But I also notice(d)
 that algebra has its limits
 (& errors) too.

(So I can NOT trust algebra completely, either.)

But I have NOT had enough chance
 to pinpoint
 exactly what those flaws=weaknesses are.
(It happens so rarely, like a flipped coin standing on its edge.)
I suspect it(s (math) flaws, or errors) has
 to do with (math) syntax compromises
 when dealing with negative exponents
 for totally=completely (symmetrically) reversible (e.g. recoverable?) math.
E.g. A "negative" exponent
 should mean "rooting"
 as the reverse (operation)
 of exponentiation;
 (instead of a divided exponentiation).
(Not to mention the meaning of the exponent zero, then.)
& then there is the theme of sequence (history).

(Math is a language
 & its sentences
 are equations
 (the phrases formulas).)

But that'( i)s (all) too speculative
 right now.
Too early to say (anything useful).

--

You are content with
 that you have learned
 some (of th(os)e complexity's) math rules,
 & use them.

I am NOT.

I am more interested
 in finding the reasons
 why some (math) things (fail)
 do NOT work sometimes (as we (would) wish);
 & (then) try to fix=repair them.

Experimenting
 with equations of motion
 & (so_called) mass
 are a good place=way
 to start,
 at seeing & discovering
 how this universe works.
Geometry as well.
(E.g. The "basis". Real proof!)

17 hours ago, swansont said:

There's no reason to worry about initial and final speed, since it doesn't change.

NOT for me.

I CAN'T follow you there,
 because "getting" (e.g. interacting)
 from initial_speed
 to final_speed
 (when they (speeds) do NOT equal)
 is acceleration.
Making them (2 speeds) equal
 is an exception,
 because (that is why) they have different names
 so that they do NOT have to be the same.
The (2 speeds)
 "can" be quite different.

I'm aimed (=intended) at collisions, or jerks!

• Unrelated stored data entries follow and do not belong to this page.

-- ==== Sys2Proof/Laws/Planes.lean ====
section
/-! SUPPORT. Laws/Planes.lean: every operation over a plane keeps its canonical form, and what the window's cursor can do. -/

namespace Sys2Proof.Laws
open Sys2Proof Sys2Proof.Machine

theorem wf_streamPixels (l : List Level) : ∀ (w : Writer) (t : Plane) (b : Bool),
    Memory.wf Config.porLevel t = true → Memory.wf Config.porLevel (streamPixels w t b l).2.1 = true := by
  induction l with
  | nil => intro w t b h; exact h
  | cons p ps ih => intro w t b h; exact ih _ _ _ (wf_set _ _ _ h)

theorem wf_fillPixels (l : List (Nat × Nat)) : ∀ (w : Writer) (v : Level) (t : Plane),
    Memory.wf Config.porLevel t = true → Memory.wf Config.porLevel (fillPixels w v t l) = true := by
  induction l with
  | nil => intro w v t h; exact h
  | cons p ps ih => intro w v t h; exact ih _ _ _ (wf_set _ _ _ h)

theorem wf_stampPixels (o : PixelOp) (k : Level) (l : List ((Nat × Nat) × Level)) : ∀ (t : Plane),
    Memory.wf Config.porLevel t = true → Memory.wf Config.porLevel (stampPixels o k t l) = true := by
  induction l with
  | nil => intro t h; exact h
  | cons p ps ih => intro t h; exact ih _ (wf_set _ _ _ h)

theorem wf_boundaryWrites (ws : List BoundaryWrite) : ∀ im : Image,
    Memory.wf Config.porLevel im.latch = true → Memory.wf Config.porLevel im.shown = true →
    (ws.foldl applyBoundaryWrite im).target = im.target ∧
      Memory.wf Config.porLevel (ws.foldl applyBoundaryWrite im).latch = true ∧
      Memory.wf Config.porLevel (ws.foldl applyBoundaryWrite im).shown = true := by
  induction ws with
  | nil => intro im h1 h2; exact ⟨rfl, h1, h2⟩
  | cons w ws ih =>
    intro im h1 h2
    cases w with
    | shown x y v => exact ih { im with shown := Plane.set im.shown x y v } h1 (wf_set _ _ _ h2)
    | latch x y v => exact ih { im with latch := Plane.set im.latch x y v } (wf_set _ _ _ h1) h2
    | activation r => exact ih im h1 h2

/-- A window and a pixel inside it. -/
theorem origin_holds {r : Rect} {w h : Nat} (hr : r.Valid w h) (code : BitVec 3) :
    r.Holds (origin r code).1 (origin r code).2 := by
  obtain ⟨h1, h2, h3, h4⟩ := hr
  simp only [origin, startEdge, Rect.Holds]
  refine ⟨?_, ?_, ?_, ?_⟩ <;> split <;> omega

/-- The cursor never leaves the window (R49). -/
theorem advanceCursor_holds {r : Rect} {code : BitVec 3} {x y : Nat} (h : r.Holds x y) :
    r.Holds (advanceCursor r code x y).1.1 (advanceCursor r code x y).1.2 := by
  obtain ⟨h1, h2, h3, h4⟩ := h
  unfold advanceCursor moveAlong startEdge
  cases scanPrimaryY code <;> cases scanXDown code <;> cases scanYDown code <;>
    simp only [if_true, if_false, Bool.false_eq_true, Rect.Holds] <;> split <;> (try split at *) <;>
    simp_all <;> omega

theorem step_window (w : Writer) : w.step.window = w.window := rfl

/-- A stream of pixels keeps the window and leaves the cursor inside it (R57). -/
theorem streamPixels_writer (l : List Level) : ∀ (w : Writer) (t : Plane) (b : Bool),
    w.window.Holds w.cx w.cy →
    (streamPixels w t b l).1.window = w.window ∧
      w.window.Holds (streamPixels w t b l).1.cx (streamPixels w t b l).1.cy := by
  induction l with
  | nil => intro w t b h; exact ⟨rfl, h⟩
  | cons p ps ih =>
    intro w t b h
    exact ih w.step _ _ (advanceCursor_holds h)

/-- A stream read keeps the window and leaves the cursor inside it (R58). -/
theorem readStream_writer (p : Plane) (n : Nat) : ∀ (w : Writer) (b : Bool), w.window.Holds w.cx w.cy →
    (readStream p w b n).1.window = w.window ∧
      w.window.Holds (readStream p w b n).1.cx (readStream p w b n).1.cy := by
  induction n with
  | zero => intro w b h; exact ⟨rfl, h⟩
  | succ n ih =>
    intro w b h
    exact ih w.step _ (advanceCursor_holds h)

end Sys2Proof.Laws
end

(E.g. Unifying) the changes. 

Maybe you can tell me what I "should" be saying
 (or have NOT said)
 in my syntax description
 for initial (versus final) speeds?

Because what I say
 (just) does NOT seem
 to land
 to you (all)
 as intended.

17 hours ago, swansont said:

Speed is always relative to the frame of reference to which it is measured. As is kinetic energy.

What's your point?

Energy is (all) about (linear) acceleration (i.e. gravity).

That was the reason
 for the vis_viva (living force, ~2*KE)
 controversy;
 & why Gravesande "abandoned" Descartes & Newton's momentum.

(& that is the reason why we live with that mess NOW.
i.e. Dark Energy ERRORS.)

The speed is NOT constant for acceleration(s),
 such as (for, in) collisions
 where m*E is transferred.
 KE=PE (pronounced "keep", versus PE=KE pronounce "peek")
 (e.g. Conservation of Energy COE)

 might work (well)
 for (accelerating) a single (moving) mass
 that stays the same (sized mass);
 but (it, KE=PE)
 does NOT (always) work well
 when that mass interacts
 (& is accelerated)
 by other various sized masses
 (&) of different speeds.

For them (collisions, interactions),
 m*E works better,
 because it is more general, universal,
 uniting conservation of momentum COM,
 & Energy COE
 together
 into 1 formula.
 

On 6/2/2022 at 12:28 PM, swansont said:

And mass-energy is famously not a conserved quantity.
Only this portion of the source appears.